Président de la Chambre d’Agriculture du Nord de 1928 à 1954 et membre du Grand Conseil, depuis 1928, il en fit des tribunes pour la défense des revendications tunisiennes. En 1936, Tahar Ben Ammar préside la section tunisienne du Grand Conseil. Il définit les revendications, en concertation avec le bureau politique du Néo-Destour.
« Nous demandons une chambre délibérative élue au suffrage universel ou, à défaut, au suffrage le plus large, à condition d’en assurer l’indépendance complète vis-à-vis de l’administration… »
Durant l’après-guerre, marqué par la destitution de Moncef Bey, la consolidation du pouvoir colonial et la répression qui s’en suivit, Tahar Ben Ammar prit son bâton de pèlerin pour engager une nouvelle campagne de persuasion auprès des nouvelles autorités. Il revendiqua, le 3 novembre 1943, auprès du général De Gaulle à Alger, un « selfgovernment » et une assemblée purement tunisienne.
Le 7 mai 1944, il présenta au général De Gaulle, invité à participer au premier anniversaire de la libération de Tunis, un mémoire présentant les revendications de la section tunisienne du Grand Conseil (suppression des privilèges coloniaux, accès des Tunisiens à tous les emplois, institution d’une charte constitutionnelle et démocratique).
Suite au retour du leader Habib Bourguiba du Caire en 1949 et de la dynamisation du mouvement national, en conséquence, l’action de Tahar Ben Ammar, au sein du Grand Conseil, devait relayer la contestation nationale et réaffirmer ses revendications.

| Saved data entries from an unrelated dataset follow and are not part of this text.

/-- Descriptors of a berth's lookahead window (R213). -/
def window (s : State) (b : Nat) : List (List Byte) := (fget s.shelf.streams b).take (rd1 s PGR_CTL_lookahead)

/-- Handles that a descriptor's window entry names: its own, and for layer_last those of the layer's shards (R213). -/
def windowHandles (s : State) (b : Nat) (d : List Byte) : List Hdl :=
  let o := parseOp d
  opHandles o ++ (if o.layerLast then s.upd.shards.flatMap fun p =>
    if p.2.berth = b && (parseSh p.2.desc).layer = o.layer then
      [(parseSh p.2.desc).hg, (parseSh p.2.desc).ha, (parseSh p.2.desc).hb] else [] else [])

/-- Position of the first window descriptor that names an object. -/
def windowPos (s : State) (b k : Nat) : Option Nat := (window s b).findIdx? fun d => (windowHandles s b d).any (namesKey k)

/-- Rank of an object as a victim: unnamed ones by least recent use, then named ones, latest-named first. -/
def victimRank (s : State) (b k : Nat) (o : Obj) : Nat × Nat :=
  match windowPos s b k with
  | none => (0, o.lastUse)
  | some i => (1, 2 ^ 32 - i)

/-- T2 pages of an object that no move is taking, but those whose demotion has met an uncorrectable word that still stands (R225). -/
def demotable (s : State) (k : Nat) (o : Obj) : List Nat :=
  (List.range o.pages).filter fun p =>
    (pageLoc o p).tier = 2 && !(s.mem.moves.any fun m => okey m.berth m.object = k && m.page = p)
      && !(k * 2 ^ 43 + p * pageSize ∈ s.mem.unread && badRange s (k * 2 ^ 43 + p * pageSize) pageSize)

/-- What the Pager does to a victim: drop it whole, or demote a page to a channel. -/
inductive Victim where
  | drop (object : Nat)
  | demote (object page channel : Nat)
  deriving DecidableEq, Repr

/-- T3 can take one more page of the berth: on which channel (R217). -/
def t3Slot (s : State) (b : Nat) : Option Nat :=
  if quotaT3 s b > 0 then nextChan ((List.range 12).map (chanFree s)) s.mem.rotate else none

/-- How an object can give T2 pages. -/
def victimOf (s : State) (b k : Nat) (o : Obj) : Option Victim :=
  let n := k % 2 ^ 30
  if o.dropped || tierPages 2 o = 0 then none
  else match effPolicy s b o with
    | 0 => none
    | 2 => some (.drop n)
    | pol =>
      match demotable s k o, t3Slot s b with
      | p :: _, some c => some (.demote n p c)
      | _, none => if pol = 3 then some (.drop n) else none
      | [], _ => none

/-- Better victim of two ranked ones. -/
def lowerRank (a b : (Nat × Nat) × Victim) : (Nat × Nat) × Victim :=
  if b.1.1 < a.1.1 || (b.1.1 = a.1.1 && b.1.2 < a.1.2) then b else a

/-- The victim that R215 takes next for a berth. -/
def nextVictim (s : State) (b : Nat) : Option Victim :=
  let pins := pinnedHandles s
  let cands := (objsOf s b).filterMap fun p =>
    if pins.any (namesKey p.1) then none
    else (victimOf s b p.1 p.2).map fun v => (victimRank s b p.1 p.2, v)
  match cands with
  | [] => none
  | c :: cs => some (cs.foldl lowerRank c).2

/-- T2 pages that victims of a berth could still give, demotions in flight among them (R208, R215). Pages that cannot be demoted for an
uncorrectable word give nothing, unless their object is dropped once T3 is full. -/
def makeable (s : State) (b : Nat) : Nat :=
  let pins := pinnedHandles s
  let objs := (objsOf s b).filter fun p => !pins.any (namesKey p.1) && !p.2.dropped
  let going := (s.mem.moves.filter fun m => m.berth = b && m.kind = 1).length
  let sumOf (pol : Nat) (f : Nat × Obj → Nat) := ((objs.filter fun p => effPolicy s b p.2 = pol).map f).sum
  let moves (p : Nat × Obj) : Nat := (demotable s p.1 p.2).length
  let whole (p : Nat × Obj) : Nat := tierPages 2 p.2
  let one := sumOf 1 moves + going
  let room := freeT3 s b + going
  sumOf 2 whole + (if one + sumOf 3 moves ≤ room then one + sumOf 3 moves else min one room + sumOf 3 whole)

/-- Take a victim: drop it, or start the demotion of its page. -/
def takeVictim (s : State) (b : Nat) : Victim → State
  | .drop n => dropObject s b n
  | .demote n p c =>
    modMem s fun m => { m with moves := m.moves ++ [⟨b, n, p, 1, c⟩], rotate := (c + 1) % 12 }

/-! ### Allocation (R208, R231) -/

/-- What an allocation meets now: placed, refused with a reason, or waiting for room. -/
inductive AllocView where
  | placed (s : State) (h : Hdl)
  | refuse (detail : Nat)
  | wait
  deriving DecidableEq, Repr

/-- Place an object whose first pages go to T2 and the rest to T3. -/
def placeSplit (s : State) (b pages t2 policy : Nat) : AllocView :=
  match t3Pages s t2 (pages - t2) with
  | some (moved, cur) =>
    let r := placeObject (modMem s fun m => { m with rotate := cur }) b pages 2 policy moved false
    .placed r.1 r.2
  | none => .refuse 0x04

/-- Try an allocation of T2 pages; with a quota below the berth's use it fails (R211), and in stage-balancing mode every policy acts as KEEP (R125, R208). -/
def allocT2 (s : State) (b pages policy : Nat) : AllocView :=
  if rd s (PGR_T2_QUOTA_pages.at b) < usedPages s b 2 then .refuse 0x04
  else if pages ≤ freeT2 s b then
    let r := placeObject s b pages 2 policy [] false
    .placed r.1 r.2
  else if pages ≤ quotaT2 s b then .wait
  else if pages ≤ quotaT2 s b + makeable s b then .wait
  else if (policy = 1 || policy = 3) && !fget s.mem.balance b then
    if makeable s b > 0 then .wait
    else if pages - quotaT2 s b ≤ freeT3 s b then
      (if quotaT2 s b ≤ physT2 s then placeSplit s b pages (quotaT2 s b) policy else .wait)
    else .refuse 0x04
  else .refuse 0x04

/-- Try an allocation in a tier. -/
def allocTry (s : State) (b pages tier policy : Nat) : AllocView :=
  match tier with
  | 1 =>
    if pages ≤ freeT1 s b then
      let r := placeObject s b pages 1 policy [] false
      .placed r.1 r.2
    else if partUsed s b + pages ≤ rd s (HBR_PART_pages.at b) then .wait
    else .refuse 0x04
  | 2 => allocT2 s b pages policy
  | _ =>
    if pages ≤ quotaT3 s b then
      match t3Pages s 0 pages with
      | some (moved, cur) =>
        let r := placeObject (modMem s fun m => { m with rotate := cur }) b pages 3 policy moved false
        .placed r.1 r.2
      | none => if ((List.range 12).map (dirtyPages s 3)).sum > 0 then .wait else .refuse 0x04
    else .refuse 0x04

/-- The rows of R208 in order: the first that is broken, or what the allocation meets. -/
def allocCheck (s : State) (b size tier policy : Nat) : Except (Nat × Nat) AllocView :=
  let pages := cdiv size pageSize
  if size = 0 || size > 2 ^ 42 then .error (stBAD, 0x01)
  else if tier = 3 && !hasDdr s.variant then .error (stABSENT, 0)
  else if tier = 0 || tier > 3 then .error (stBAD, 0x02)
  else if policy > 3 || (tier = 1 && policy ≠ 0) then .error (stBAD, 0x03)
  else match allocTry s b pages tier policy with
    | .refuse d => .error (stBAD, d)
    | v => if tableRoom s 1 pages then .ok v else .error (stBAD, 0x05)

/-- Answer pending allocations, whose table entries are kept for them, that can be placed now, and those that can no longer be (R208, R231). -/
def tryAlloc (s : State) (p : PendAlloc) : State :=
  let drop (s : State) := modMem s fun m => { m with allocs := m.allocs.filter (· ≠ p) }
  let tier := p.policy / 256
  let policy := p.policy % 256
  match allocTry s p.berth (cdiv p.size pageSize) tier policy with
  | .placed s' h => finish (drop s') p.berth 0x0301 p.seq stOK 0 (toBe 6 h.toNat)
  | .refuse d => finish (drop s) p.berth 0x0301 p.seq stBAD d []
  | .wait => s

/-- Every pending allocation in order. -/
def tryAllocs (s : State) : State := foldS tryAlloc s s.mem.allocs

/-! ### Moves (R214–R218) -/

/-- The page of a want is on its way already. -/
def inMove (s : State) (b o p : Nat) : Bool := s.mem.moves.any fun m => m.berth = b && m.object = o && m.page = p

/-- Begin to make a page resident: cancel its demotion (R231), or start a promotion or re-home. -/
def startPromotion (s : State) (b o p : Nat) (rehome : Bool) : State :=
  modMem s fun m => { m with moves := m.moves ++ [⟨b, o, p, if rehome then 2 else 0, 0⟩] }

/-- A berth's demand cannot be met (R218). -/
def pagerHalt (s : State) (b : Nat) : State :=
  let s := wrs (wrOr s PGR_IRQ_STAT_halt 1) [(PGR_ERR_berth, b), (PGR_ERR_cause, 1)]
  let s := modMem s fun m => { m with wants := m.wants.filter (fun w => !(w.berth = b && w.level = 1)) }
  match fget s.shelf.streams b with
  | d :: _ => haltStream s b 0x05 (parseOp d).seq (some d)
  | [] => haltStream s b 0x05 0 none

/-- Berths in rotation after the last one served. -/
def rrBerths (last : Nat) : List Nat := (List.range 4).map fun i => (last + 1 + i) % 4

/-- A want whose page still stands in T3 and is in no promotion. -/
def wantOpen (s : State) (w : Want) : Bool :=
  match objAt s w.berth w.object with
  | some o => !o.dropped && (pageLoc o w.page).tier = 3
      && !(s.mem.moves.any fun m => m.berth = w.berth && m.object = w.object && m.page = w.page && m.kind ≠ 1)
  | none => false

/-- Serve a want: start its move, or take a victim for it. None when it has to wait. -/
def serveWant (s : State) (w : Want) : Option State :=
  if freeT2 s w.berth > 0 then some (startPromotion s w.berth w.object w.page w.rehome)
  else match nextVictim s w.berth with
    | some v => some (takeVictim s w.berth v)
    | none =>
      if w.level = 1 && quotaT2 s w.berth = 0 && !(s.mem.moves.any fun m => m.berth = w.berth && m.kind = 1) then
        some (pagerHalt s w.berth)
      else none

/-- First answer of a list of attempts. -/
def firstOf : List (Option State) → Option State
  | [] => none
  | some s :: _ => some s
  | none :: l => firstOf l

/-- The wants of one level, by berth in rotation and within a berth in the order in which they were raised (R214): shard state in the
order in which reductions started, prefetches in queue order. -/
def wantsOf (s : State) (level : Nat) : List Want :=
  let open_ := s.mem.wants.filter fun w => w.level = level && wantOpen s w
  (rrBerths s.mem.lastRr).flatMap fun b => open_.filter (fun w => w.berth = b)

/-- Pages of a handle's object that stand in T3. -/
def offPages (s : State) (h : Hdl) : List Nat :=
  match objOf s h with
  | some o => (List.range o.pages).filter fun p => (pageLoc o p).tier = 3
  | none => []

/-- Pages of a version slot or gradient that an update needs: those from the view on that the section reaches. -/
def neededPages (s : State) (h : Hdl) (len : Nat) : List Nat :=
  (offPages s h).filter fun p => hView h ≤ p && p < hView h + cdiv len pageSize

/-- Ask the Pager for a page at a level of R214. -/
def wantPage (s : State) (h : Hdl) (p level : Nat) (rehome : Bool) : State :=
  let w : Want := ⟨hBerth h, hObj h, p, level, rehome⟩
  if s.mem.wants.any fun x => x.berth = w.berth && x.object = w.object && x.page = p && x.level = level then s
  else modMem s fun m => { m with wants := m.wants ++ [w] }

/-- A page that a demand need not wait for: its promotion was abandoned, or its channel is lost (R223, R225). -/
def givenUp (s : State) (h : Hdl) (p : Nat) : Bool :=
  let a := objBase (hBerth h) (hObj h) + p * pageSize
  (a ∈ s.mem.unread) || chanLost s (chanAt s a)

/-- Pages of handles that wait in T3, from each view on. -/
def missingPages (s : State) (hs : List Hdl) : List (Hdl × Nat) :=
  hs.flatMap fun h => ((offPages s h).filter fun p => hView h ≤ p && !givenUp s h p).map fun p => (h, p)

/-- Ask for pages at a level of R214. -/
def demand (s : State) (level : Nat) (l : List (Hdl × Nat)) : State := foldS (fun s (q : Hdl × Nat) => wantPage s q.1 q.2 level false) s l

/-- Make the objects of handles ready for a unit that works on T1 and T2 only (R202): demotions of them are cancelled, and pages that
stand in T3 are asked for at a level. With none left to wait for, the unit goes on. -/
def residentAt (level : Nat) (s : State) (hs : List Hdl) : State × Bool :=
  let s := foldS keepResident s hs
  let miss := missingPages s hs
  (demand s level miss, miss.isEmpty)

/-- What an operation or pass of the Shelf needs is a demand (level 1 of R214). -/
def resident (s : State) (hs : List Hdl) : State × Bool := residentAt 1 s hs

/-- What the units outside the Shelf need: R214 gives their pages no level; they are served with level 2 (DESIGN CHOICE, log 179). -/
def residentFor (s : State) (hs : List Hdl) : State × Bool := residentAt 2 s hs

Elu président du Grand Conseil, en février 1950, Tahar Ben Ammar inscrit ses revendications dans une vision d’émancipation du pays et s’érige en porte-parole du mouvement national. D’autre part, les conseillers tunisiens, dans leur majorité et en tout cas leur président Tahar Ben Ammar, soutinrent la note du 31 octobre 1951 réclamant le remplacement du Grand Conseil par une Assemblée législative homogène.
Au service de la cause nationale (1952-1956)
Tahar Ben Ammar dénonça l’arrestation des ministres du gouvernement Chenik, puis l’arrestation de Habib Bourguiba, le 18 janvier 1952. Il demanda une enquête sur les exactions de l’armée française à Tazarka et reçut les députés français, en mission en Tunisie, pour examiner les doléances tunisiennes.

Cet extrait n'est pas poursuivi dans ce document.